Micro-Amnesty for Some Illegals Pending Before Congress

By David North on June 14, 2010

While it is taboo to talk about a policy that would prohibit the admission of migrants who might not be able to assimilate – such as Muslims who insist that women must wear the burqa – soon it may be possible to use the variable of cultural assimilation to give amnesty to an illegal alien.

As the immigration lawyers' trade paper Interpreter Releases headlined in its May 24 issue (which arrived on June 12). there is a move afoot regarding "Sentencing Guideline Amendments Sent to Congress Including Downward Departure for 'Cultural Assimilation' in Illegal Reentry Cases." The story was based on a May 14 Federal Register filing.

That headline can use a little interpretation.

First, "downward departure" is not a deportation to Mexico, as opposed to Canada; downward departure is a legal term about giving flexibility to judges to hand out a sentence that is less strict than the ones in sentencing guidelines.

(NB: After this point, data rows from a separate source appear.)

/-- OPEN: a session is created with a derived key, or refused. -/
def Chip.openSession (c : Chip) (v : DdpVia) (p : DdpPacket) (ses : Option (Nat × Nat)) : Chip :=
  let no (st : Nat) (c : Chip) : Chip := c.ddpAnswer v p ses st p.type.toNat []
  let world := leNat (p.data.take 1)
  let peer := p.src.toNat
  let may := match c.rqEntry v peer with
    | some i => decide (1 ≤ world) && bit (c.get (DDP_RQ_WORLDS i)) world
    | none => false
  let slot := match c.rqEntry v peer with
    | some i => c.get (DDP_RQ_KSLOT i)
    | none => 0
  if !may then no stDENIED_WORLD c
  else if p.data.length ≠ 9 || 4 < world then no stRANGE c
  else match c.freeSession with
    | none => no stBUSY c
    | some n =>
      match c.keyCheck slot 18 world [1, 2] (some useDERIVE) none with
      | some (_, st) => no st c.keyRefused
      | none =>
        let nonce := c.randomBytes 8
        let k := kdf (c.slot slot).mat (List.replicate 32 0) (c.sessionContext (p.data.drop 1) nonce peer) 256
        let c := (c.keyUsed slot).drawn
        let c := c.updKey fun b => { b with bound := put none b.bound n (some (c.lineOf slot)) }
        let x : DdpSession :=
          { via := v, peer := peer, world := world, slot := slot, key := BitVec.ofNat 256 (beNat k)
            expiry := c.frc + c.get DDP_SLEASE_S * 1000000000 }
        let c := (c.updDdp fun b => { b with sessions := put none b.sessions n (some x) }).showSessions.raise 707
        c.ddpAnswer v p (some (n, 0)) stOK p.type.toNat (leBytesOf 1 n ++ nonce)

/-- CLOSE ends the session it belongs to. -/
def Chip.closeSession (c : Chip) (v : DdpVia) (p : DdpPacket) (ses : Option (Nat × Nat)) : Chip :=
  match ses with
  | none => c.ddpAnswer v p none stRANGE p.type.toNat []
  | some (n, _) =>
    if p.data ≠ [] then c.ddpAnswer v p ses stRANGE p.type.toNat []
    else ((c.ddpAnswer v p ses stOK p.type.toNat []).raise 707).sessionEnds n stTIMEOUT

/-- What step 3 of R387 makes of a packet: refused or answered already, or a request, with its session and counter. -/
inductive SessionCheck
  | done (c : Chip)
  | request (ses : Option (Nat × Nat)) (c : Chip)
  deriving DecidableEq, Repr

/-- Step 3: tag and sequence (R403); a session whose gate is closed refuses (R544). -/
def Chip.sessionCheck (c : Chip) (v : DdpVia) (p : DdpPacket) : SessionCheck :=
  match c.packetSession v p with
  | none => if p.auth then .done (c.ddpBadTag v p none) else .request none c
  | some n =>
    match c.session n with
    | none => .request none c
    | some x =>
      let good (rc : Nat) : Bool := p.auth && p.tag == ddpTag x.key rc false (packetBody p)
      if c.gateShut (.ses n) then .done (c.ddpRefuse v p (some n) stNOT_NOW)
      else if p.tid.toNat = (x.rc + 1) % 256 then
        if good (x.rc + 1) then .request (some (n, x.rc + 1)) ((c.updSession n fun x => { x with rc := x.rc + 1 }).renewSession n)
        else .done (c.ddpBadTag v p (some n))
      else if p.tid.toNat = x.rc % 256 then
        if good x.rc then .done ((c.renewSession n).ddpSend v x.last) else .done (c.ddpBadTag v p (some n))
      else .done ((c.raise 706).ddpRefuse v p (some n) stSEQUENCE)

/-- Whether the tag of a transfer's own packet is good: under the counter of the request that opened it, with the transfer's data
where the packet is the sender's DEND. A transfer without a session needs none. -/
def Chip.xferTagGood (c : Chip) (t : DdpXfer) (p : DdpPacket) (data : List Byte) : Bool :=
  match t.session with
  | none => !p.auth
  | some (n, rc) =>
    match c.session n with
    | none => false
    | some x => p.auth && !c.gateShut (.ses n) && p.tag == ddpTag x.key rc false (data ++ packetBody p)

/-- An accepted packet of a transfer: the transfer's time and its session's lease run anew. -/
def Chip.xferRenew (c : Chip) (x : Nat) (t : DdpXfer) : Chip :=
  let c := c.xferSeen x
  match t.session with
  | some (n, _) => c.renewSession n
  | none => c

/-! ### DACK, DEND, ABORT and segments (R397, R398) -/

/-- DACK: the sender goes on, or resumes behind the acknowledged segment. -/
def State.dack (s : State) (x : Nat) (t : DdpXfer) (p : DdpPacket) : State :=
  let c := s.chip
  let n := p.segno.toNat
  if !c.xferTagGood t p [] then { s with chip := c.ddpBadTag t.via p none }
  else if t.write || t.seg < n || n < t.acked then s
  else
    let c := c.xferRenew x t
    let back := p.status.toNat = stSEQUENCE
    let c := c.updXfer x fun t => { t with acked := n, seg := if back then n else t.seg, ended := t.ended && !back }
    ({ s with chip := c } : State).xferGo x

In this instance, the usual sentence of deportation could be modified for a particular class of illegal aliens; such aliens must: a) be in deportation proceedings; b) be repeat violators of the immigration law, as it apparently applies to only those reentering the U.S. illegally; c) be among those who "formed cultural ties primarily with the United States from having resided continuously in the U.S. from childhood . . . "; and d) "those cultural ties provided the primary motivation for the defendant's illegal reentry."

Further, the lesser sentence, presumably allowing continued, and now legal, presence in the U.S., must make it "not likely to increase the risk to the public from further crimes of the defendant."

The concept that "cultural ties provided the primary motivation for the defendant's illegal reentry" is an interesting one. Does the act of growing up in America, one that many of us have experienced, give one a legally justifiable motivation for breaking our laws?

The group of people covered by the proposed rule cannot be very large because most of the 12 million or so illegal aliens in the U.S. do not qualify for the full set of five requirements for the "downward departure" of the sentencing guidelines. But it would allow a judge-created amnesty for some, presumably young, illegal aliens; an amnesty not available to others who arrived later in life or who were (oddly) not lucky enough to get pulled into deportation proceedings.

The mechanism by which this micro-amnesty would be implemented involves a congressionally created segment of the judicial branch of the government, the U.S. Sentencing Commission. The commission held hearings on this issue on March 17, decided to recommend the downward departure in these cases, and sent that recommendation to Capitol Hill. If Congress does not act negatively on it, it will become part of U.S. law on November 1 of this year. I suspect Congress will not stop this process.

Meanwhile, the same issue of IR reminds us that while some discuss a new legalization program, the old one – passed a generation ago – is still, partially, alive and well.

USCIS, understandably, some years ago decided that some applicants for legalization under the Immigration Reform and Control Act of 1986 (IRCA) had abandoned their applications by leaving the country. Without my getting into the details, let me note that the courts decided that at least some of the applications of those aliens should be, in fact, considered on their merits, and that the former filing fees, not the current (and higher) ones should be charged.

We reported on a somewhat similar judicial decision some months ago in a blog entitled "Legalization Forever, for the Judges Make It Long."